(BRIEF):
Look below and pull out each line with the word "where".

Top of EXCERPTED RECORDS

/-- A command taken keeps the law, if its effect does where its checks pass. -/
theorem windowed_take (c : Command)
    (h : ∀ p s f, RunLaw s → c.check p s = .ok →
      Windowed (s.popFrame.queueOut f) (c.effect p (s.popFrame.queueOut f)))
    {s : State} (hr : RunLaw s) : Windowed s (c.take s) := by
  have hq : ∀ f, Windowed s (s.popFrame.queueOut f) := fun _ => windowed_setClp s _
  unfold Command.take
  split
  · exact .refl s
  · split
    · unfold Command.answer
      split
      · exact hq _
      · split
        · next hk => exact (hq _).trans (h _ _ _ hr hk)
        all_goals exact hq _
    · exact .refl s

/-- SET SOURCE: a span length of 2^20 to 2^23 (R43). -/
theorem decodeSource_spanExp {p : List Byte} {src : Source} {set : SourceSettings}
    (h : decodeSource p = some (src, set)) : 1 ≤ set.spanExp ∧ set.spanExp ≤ 23 := by
  unfold decodeSource at h
  obtain ⟨_, -, h⟩ := Option.bind_eq_some_iff.1 h
  obtain ⟨_, -, h⟩ := Option.bind_eq_some_iff.1 h
  obtain ⟨_, -, h⟩ := Option.bind_eq_some_iff.1 h
  obtain ⟨e, he, h⟩ := Option.bind_eq_some_iff.1 h
  obtain ⟨_, -, h⟩ := Option.bind_eq_some_iff.1 h
  obtain ⟨_, -, h⟩ := Option.bind_eq_some_iff.1 h
  obtain ⟨_, -, h⟩ := Option.bind_eq_some_iff.1 h
  obtain ⟨_, -, h⟩ := Option.bind_eq_some_iff.1 h
  obtain ⟨_, -, h⟩ := Option.bind_eq_some_iff.1 h
  obtain ⟨_, -, h⟩ := Option.bind_eq_some_iff.1 h
  obtain ⟨_, -, h⟩ := Option.bind_eq_some_iff.1 h
  obtain ⟨_, -, h⟩ := Option.bind_eq_some_iff.1 h
  obtain ⟨_, -, h⟩ := Option.bind_eq_some_iff.1 h
  obtain ⟨_, -, h⟩ := Option.bind_eq_some_iff.1 h
  cases h
  unfold inRange at he
  split at he
  · next hc => cases he; exact ⟨by simp at hc ⊢; omega, by simp at hc ⊢; omega⟩
  · cases he

/-- The span lengths change only in IDLE, where no slot holds a span (R33, R58). -/
theorem windowed_setSourceEffect {s : State} (hn : s.st.slots = []) (p : List Byte) :
    Windowed s (setSourceEffect p s) := by
  unfold setSourceEffect
  split
  · next src set hd =>
    refine Windowed.trans (t := s.onIntake src fun i => { i with settings := set })
      ⟨fun w => ⟨⟨w.lanes.fit, w.lanes.forming⟩, ?_⟩⟩ (windowed_setSpm _ _)
    have hs : (s.onIntake src fun i => { i with settings := set }).st.slots = [] := hn
    refine ⟨fun x => ?_, fun q hq => ?_, fun q hq => ?_, fun q hq => ?_⟩
    · simp only [State.settings_eq, State.onIntake_eq, State.setCi_ci, PerSource.get_set]
      split
      · exact decodeSource_spanExp hd
      · exact w.spans.spanExp x
    all_goals
      rw [hs] at hq
      cases hq
  · exact .refl s

theorem windowed_setSpoolEffect (p : List Byte) (s : State) : Windowed s (setSpoolEffect p s) := by
  unfold setSpoolEffect
  split
  · exact (windowed_setSpm s _).trans ((outside_forSources _ _
      fun src s => outside_evalPressure _ src s).windowed (within_evalAllPressure _ _))
  · exact .refl s

theorem windowed_setNoticesEffect (p : List Byte) (s : State) : Windowed s (setNoticesEffect p s) := by
  have h : ∀ old t c, Windowed t (State.noticeGained old t c) := fun old t c => by
    unfold State.noticeGained
    split
    · exact windowed_noticeOrOwe _ _
    · exact .refl t
  unfold setNoticesEffect
  split
  · exact (windowed_setNu s _).trans
      ((h _ _ 0).trans ((h _ _ 1).trans ((h _ _ 2).trans (h _ _ 3))))
  · exact .refl s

Bottom of EXCERPTED RECORDS

(WRITTEN ANSWER):
/-- A command taken keeps the law, if its effect does where its checks pass. -/
/-- The span lengths change only in IDLE, where no slot holds a span (R33, R58). -/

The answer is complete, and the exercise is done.